───── Records for the exercise ─────
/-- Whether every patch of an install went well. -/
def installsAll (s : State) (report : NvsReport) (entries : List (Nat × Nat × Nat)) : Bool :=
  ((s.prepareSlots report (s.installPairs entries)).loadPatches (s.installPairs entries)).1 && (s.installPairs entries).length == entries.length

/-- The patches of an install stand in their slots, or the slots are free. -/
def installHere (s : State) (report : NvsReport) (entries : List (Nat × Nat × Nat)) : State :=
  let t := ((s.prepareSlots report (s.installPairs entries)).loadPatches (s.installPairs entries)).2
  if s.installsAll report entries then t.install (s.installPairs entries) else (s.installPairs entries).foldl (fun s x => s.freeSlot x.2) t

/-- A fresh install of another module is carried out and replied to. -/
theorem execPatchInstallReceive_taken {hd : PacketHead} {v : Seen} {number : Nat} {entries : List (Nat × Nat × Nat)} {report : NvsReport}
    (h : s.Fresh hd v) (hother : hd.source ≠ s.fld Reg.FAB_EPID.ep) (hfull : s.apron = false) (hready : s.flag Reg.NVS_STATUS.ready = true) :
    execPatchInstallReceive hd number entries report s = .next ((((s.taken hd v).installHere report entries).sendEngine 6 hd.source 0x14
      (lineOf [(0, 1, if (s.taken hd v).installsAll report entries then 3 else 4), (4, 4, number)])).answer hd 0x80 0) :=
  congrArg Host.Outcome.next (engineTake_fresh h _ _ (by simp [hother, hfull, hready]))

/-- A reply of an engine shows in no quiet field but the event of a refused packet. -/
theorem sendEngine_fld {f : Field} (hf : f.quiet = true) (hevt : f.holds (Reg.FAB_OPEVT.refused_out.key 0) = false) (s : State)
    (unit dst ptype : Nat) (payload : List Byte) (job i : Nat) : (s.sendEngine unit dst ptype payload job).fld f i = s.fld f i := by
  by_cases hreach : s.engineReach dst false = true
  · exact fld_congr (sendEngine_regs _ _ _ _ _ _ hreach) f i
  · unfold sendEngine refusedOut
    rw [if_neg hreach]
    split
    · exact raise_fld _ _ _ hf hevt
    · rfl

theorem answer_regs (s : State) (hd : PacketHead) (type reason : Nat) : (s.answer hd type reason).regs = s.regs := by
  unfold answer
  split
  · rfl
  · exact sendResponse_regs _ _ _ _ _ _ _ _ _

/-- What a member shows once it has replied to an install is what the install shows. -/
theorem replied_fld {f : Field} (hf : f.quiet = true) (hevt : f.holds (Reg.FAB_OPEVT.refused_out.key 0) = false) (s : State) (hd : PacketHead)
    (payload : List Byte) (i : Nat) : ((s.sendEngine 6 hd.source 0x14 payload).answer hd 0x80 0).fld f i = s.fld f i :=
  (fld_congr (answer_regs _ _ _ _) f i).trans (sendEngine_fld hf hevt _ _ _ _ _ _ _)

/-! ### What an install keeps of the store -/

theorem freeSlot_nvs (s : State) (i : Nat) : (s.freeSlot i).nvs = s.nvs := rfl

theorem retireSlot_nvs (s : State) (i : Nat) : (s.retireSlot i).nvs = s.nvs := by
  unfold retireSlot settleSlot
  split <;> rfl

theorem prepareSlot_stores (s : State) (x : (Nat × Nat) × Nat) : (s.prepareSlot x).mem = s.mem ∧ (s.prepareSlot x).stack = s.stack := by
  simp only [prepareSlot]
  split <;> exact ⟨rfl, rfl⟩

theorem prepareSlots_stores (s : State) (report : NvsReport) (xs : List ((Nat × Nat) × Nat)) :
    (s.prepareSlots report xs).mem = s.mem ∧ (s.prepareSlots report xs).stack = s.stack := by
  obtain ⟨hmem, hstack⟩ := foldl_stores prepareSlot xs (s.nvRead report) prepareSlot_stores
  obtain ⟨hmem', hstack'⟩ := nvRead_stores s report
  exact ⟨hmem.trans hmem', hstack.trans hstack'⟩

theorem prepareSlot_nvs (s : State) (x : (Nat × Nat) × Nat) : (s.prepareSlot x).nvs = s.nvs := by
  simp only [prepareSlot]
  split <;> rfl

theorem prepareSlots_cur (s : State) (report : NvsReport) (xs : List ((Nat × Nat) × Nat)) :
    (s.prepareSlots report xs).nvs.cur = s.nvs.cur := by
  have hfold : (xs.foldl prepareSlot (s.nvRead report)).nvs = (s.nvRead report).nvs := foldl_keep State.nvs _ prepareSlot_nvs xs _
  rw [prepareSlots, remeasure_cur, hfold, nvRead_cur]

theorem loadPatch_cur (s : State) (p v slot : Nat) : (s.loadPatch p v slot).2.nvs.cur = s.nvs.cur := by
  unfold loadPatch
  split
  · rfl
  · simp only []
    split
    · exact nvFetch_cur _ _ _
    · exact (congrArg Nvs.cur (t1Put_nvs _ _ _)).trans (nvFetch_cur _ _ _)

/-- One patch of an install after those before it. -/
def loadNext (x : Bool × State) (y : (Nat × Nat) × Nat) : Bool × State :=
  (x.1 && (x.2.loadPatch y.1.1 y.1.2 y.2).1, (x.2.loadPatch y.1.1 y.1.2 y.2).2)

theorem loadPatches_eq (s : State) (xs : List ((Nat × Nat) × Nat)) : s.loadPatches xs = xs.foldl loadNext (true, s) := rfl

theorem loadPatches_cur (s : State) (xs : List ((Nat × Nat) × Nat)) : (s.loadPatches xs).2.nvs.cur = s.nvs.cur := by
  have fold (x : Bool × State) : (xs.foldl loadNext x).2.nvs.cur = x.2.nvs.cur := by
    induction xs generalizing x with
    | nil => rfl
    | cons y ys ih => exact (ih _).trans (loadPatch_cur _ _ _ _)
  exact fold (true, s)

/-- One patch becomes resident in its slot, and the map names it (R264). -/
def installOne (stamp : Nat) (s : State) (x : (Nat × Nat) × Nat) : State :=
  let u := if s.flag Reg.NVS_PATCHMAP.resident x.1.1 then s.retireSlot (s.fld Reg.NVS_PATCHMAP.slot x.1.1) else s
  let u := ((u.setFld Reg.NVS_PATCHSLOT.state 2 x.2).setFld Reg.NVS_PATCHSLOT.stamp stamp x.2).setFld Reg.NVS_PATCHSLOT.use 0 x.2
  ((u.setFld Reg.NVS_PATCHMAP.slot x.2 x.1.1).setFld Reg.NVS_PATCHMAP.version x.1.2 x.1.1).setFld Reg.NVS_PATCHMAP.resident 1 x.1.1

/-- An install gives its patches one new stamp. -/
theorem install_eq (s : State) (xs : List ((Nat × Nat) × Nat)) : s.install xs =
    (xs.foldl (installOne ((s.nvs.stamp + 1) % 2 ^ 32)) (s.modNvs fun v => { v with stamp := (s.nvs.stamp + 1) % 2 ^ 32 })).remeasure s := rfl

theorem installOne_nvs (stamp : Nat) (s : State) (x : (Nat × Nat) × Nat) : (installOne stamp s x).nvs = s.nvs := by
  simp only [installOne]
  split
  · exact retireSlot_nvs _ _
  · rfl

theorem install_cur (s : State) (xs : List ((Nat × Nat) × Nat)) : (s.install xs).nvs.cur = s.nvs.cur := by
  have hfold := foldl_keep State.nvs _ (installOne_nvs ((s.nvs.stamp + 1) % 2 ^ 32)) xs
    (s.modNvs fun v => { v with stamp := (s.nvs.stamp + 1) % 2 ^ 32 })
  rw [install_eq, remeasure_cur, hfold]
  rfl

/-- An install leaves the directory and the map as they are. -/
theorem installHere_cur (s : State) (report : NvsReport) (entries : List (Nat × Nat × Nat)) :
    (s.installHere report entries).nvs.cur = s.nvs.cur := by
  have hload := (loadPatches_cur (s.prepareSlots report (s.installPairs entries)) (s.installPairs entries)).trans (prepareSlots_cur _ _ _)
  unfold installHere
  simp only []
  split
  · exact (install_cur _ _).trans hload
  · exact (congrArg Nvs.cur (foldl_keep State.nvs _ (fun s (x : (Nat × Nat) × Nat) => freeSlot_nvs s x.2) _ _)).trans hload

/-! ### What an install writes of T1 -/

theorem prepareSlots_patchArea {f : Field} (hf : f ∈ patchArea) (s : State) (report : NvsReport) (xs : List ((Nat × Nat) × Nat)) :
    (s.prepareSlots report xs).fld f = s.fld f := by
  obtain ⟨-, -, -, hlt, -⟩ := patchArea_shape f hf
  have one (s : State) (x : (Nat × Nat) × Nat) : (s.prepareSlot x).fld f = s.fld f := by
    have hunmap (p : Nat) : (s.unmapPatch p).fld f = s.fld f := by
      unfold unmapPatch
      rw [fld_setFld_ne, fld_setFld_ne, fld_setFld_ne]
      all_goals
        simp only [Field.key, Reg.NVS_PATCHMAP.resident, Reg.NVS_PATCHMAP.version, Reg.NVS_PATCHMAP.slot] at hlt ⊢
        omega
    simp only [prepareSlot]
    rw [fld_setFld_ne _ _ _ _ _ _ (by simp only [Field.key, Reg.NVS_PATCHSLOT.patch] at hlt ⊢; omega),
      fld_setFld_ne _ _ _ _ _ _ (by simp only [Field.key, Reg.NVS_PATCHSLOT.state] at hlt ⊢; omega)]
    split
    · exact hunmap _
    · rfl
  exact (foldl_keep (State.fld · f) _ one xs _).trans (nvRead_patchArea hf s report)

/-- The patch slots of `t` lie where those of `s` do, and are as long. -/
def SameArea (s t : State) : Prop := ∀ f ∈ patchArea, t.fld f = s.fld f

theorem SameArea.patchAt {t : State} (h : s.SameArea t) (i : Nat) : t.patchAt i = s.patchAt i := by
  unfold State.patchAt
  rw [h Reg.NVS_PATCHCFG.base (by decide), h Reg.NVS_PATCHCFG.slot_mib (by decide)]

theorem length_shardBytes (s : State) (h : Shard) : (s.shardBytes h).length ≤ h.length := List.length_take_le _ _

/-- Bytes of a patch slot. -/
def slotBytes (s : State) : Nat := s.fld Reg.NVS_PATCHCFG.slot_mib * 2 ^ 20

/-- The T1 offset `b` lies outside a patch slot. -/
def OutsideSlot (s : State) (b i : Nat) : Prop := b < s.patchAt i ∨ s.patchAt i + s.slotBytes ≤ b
─────
───── Records for the exercise ─────
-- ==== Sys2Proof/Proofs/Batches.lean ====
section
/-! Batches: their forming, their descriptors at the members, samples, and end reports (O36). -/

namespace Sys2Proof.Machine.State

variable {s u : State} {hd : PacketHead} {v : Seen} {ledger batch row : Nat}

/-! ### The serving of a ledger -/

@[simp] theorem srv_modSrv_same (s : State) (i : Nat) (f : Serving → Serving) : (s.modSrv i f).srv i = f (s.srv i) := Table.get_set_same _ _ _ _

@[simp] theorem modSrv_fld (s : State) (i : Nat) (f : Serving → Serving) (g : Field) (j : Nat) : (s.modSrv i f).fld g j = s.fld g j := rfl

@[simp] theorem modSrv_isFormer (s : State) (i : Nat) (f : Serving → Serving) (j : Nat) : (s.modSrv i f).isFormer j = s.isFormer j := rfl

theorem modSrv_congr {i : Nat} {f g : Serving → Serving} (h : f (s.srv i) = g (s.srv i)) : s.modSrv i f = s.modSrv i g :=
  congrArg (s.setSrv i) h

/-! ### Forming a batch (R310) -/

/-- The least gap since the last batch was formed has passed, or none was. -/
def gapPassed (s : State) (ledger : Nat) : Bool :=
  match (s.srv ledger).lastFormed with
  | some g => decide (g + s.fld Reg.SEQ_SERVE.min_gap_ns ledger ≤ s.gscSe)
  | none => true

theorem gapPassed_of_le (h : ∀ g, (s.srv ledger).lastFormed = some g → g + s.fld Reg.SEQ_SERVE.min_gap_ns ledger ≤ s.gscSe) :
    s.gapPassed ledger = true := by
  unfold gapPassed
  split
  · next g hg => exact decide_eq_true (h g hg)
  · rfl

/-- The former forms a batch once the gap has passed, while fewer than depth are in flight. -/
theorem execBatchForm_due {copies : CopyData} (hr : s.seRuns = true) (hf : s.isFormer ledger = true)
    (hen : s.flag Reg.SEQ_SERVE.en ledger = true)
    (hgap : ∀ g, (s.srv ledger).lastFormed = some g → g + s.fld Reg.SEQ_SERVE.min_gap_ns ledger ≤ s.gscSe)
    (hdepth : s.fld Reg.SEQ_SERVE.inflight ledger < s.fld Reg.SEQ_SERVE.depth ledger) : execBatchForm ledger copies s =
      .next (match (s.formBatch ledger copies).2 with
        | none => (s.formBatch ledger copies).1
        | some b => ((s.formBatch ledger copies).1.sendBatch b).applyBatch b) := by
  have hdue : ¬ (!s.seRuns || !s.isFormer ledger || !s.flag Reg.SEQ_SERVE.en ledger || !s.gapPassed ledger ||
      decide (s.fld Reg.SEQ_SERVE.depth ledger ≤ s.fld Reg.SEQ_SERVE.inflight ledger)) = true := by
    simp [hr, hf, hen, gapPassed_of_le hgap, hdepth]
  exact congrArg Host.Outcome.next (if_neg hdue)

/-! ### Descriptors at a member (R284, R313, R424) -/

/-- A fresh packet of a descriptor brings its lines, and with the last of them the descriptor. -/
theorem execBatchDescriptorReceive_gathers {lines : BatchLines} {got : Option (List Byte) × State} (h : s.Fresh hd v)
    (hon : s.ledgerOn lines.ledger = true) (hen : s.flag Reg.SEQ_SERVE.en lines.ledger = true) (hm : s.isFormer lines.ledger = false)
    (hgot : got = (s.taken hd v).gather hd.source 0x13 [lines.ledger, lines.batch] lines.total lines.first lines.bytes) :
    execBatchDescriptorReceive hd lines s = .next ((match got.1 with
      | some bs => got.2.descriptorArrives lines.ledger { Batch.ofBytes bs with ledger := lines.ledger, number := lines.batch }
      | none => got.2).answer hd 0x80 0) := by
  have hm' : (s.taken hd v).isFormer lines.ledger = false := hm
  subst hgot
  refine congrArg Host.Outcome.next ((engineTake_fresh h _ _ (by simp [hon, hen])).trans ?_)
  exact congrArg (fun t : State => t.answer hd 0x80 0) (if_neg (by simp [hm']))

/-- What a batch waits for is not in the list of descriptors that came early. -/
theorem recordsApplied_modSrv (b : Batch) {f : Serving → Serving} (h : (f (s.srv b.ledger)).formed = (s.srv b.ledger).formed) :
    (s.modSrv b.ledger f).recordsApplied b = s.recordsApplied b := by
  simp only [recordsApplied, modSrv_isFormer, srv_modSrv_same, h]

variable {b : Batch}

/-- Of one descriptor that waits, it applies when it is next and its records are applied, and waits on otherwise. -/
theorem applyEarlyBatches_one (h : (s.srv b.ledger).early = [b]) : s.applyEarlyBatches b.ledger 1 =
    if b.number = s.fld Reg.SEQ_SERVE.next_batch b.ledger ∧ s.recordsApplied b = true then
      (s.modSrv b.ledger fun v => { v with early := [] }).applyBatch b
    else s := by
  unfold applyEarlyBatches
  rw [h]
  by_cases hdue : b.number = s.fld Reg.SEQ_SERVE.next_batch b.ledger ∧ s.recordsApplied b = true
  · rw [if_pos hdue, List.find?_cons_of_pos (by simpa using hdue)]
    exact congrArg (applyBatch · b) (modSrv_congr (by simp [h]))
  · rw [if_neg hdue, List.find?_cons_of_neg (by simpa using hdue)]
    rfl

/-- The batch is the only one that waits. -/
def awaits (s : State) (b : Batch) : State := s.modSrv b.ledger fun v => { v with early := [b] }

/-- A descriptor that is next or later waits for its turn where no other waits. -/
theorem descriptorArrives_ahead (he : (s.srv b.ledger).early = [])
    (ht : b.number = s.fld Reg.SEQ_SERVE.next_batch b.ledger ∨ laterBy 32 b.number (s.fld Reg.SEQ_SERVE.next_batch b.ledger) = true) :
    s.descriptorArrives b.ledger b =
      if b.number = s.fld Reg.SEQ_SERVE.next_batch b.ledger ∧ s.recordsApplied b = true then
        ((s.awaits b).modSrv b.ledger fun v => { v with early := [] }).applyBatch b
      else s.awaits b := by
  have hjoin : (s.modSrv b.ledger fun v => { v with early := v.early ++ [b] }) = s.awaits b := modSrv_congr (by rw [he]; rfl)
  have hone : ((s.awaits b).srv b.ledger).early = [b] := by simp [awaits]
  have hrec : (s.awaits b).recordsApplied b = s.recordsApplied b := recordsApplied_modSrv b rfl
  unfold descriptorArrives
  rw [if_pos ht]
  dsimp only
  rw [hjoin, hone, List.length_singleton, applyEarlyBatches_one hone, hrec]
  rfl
─────
Exercise directions → What lines in the entries contain "slotBytes"? Report each one by copying it.

Exercise solution →
def slotBytes (s : State) : Nat := s.fld Reg.NVS_PATCHCFG.slot_mib * 2 ^ 20
def OutsideSlot (s : State) (b i : Nat) : Prop := b < s.patchAt i ∨ s.patchAt i + s.slotBytes ≤ b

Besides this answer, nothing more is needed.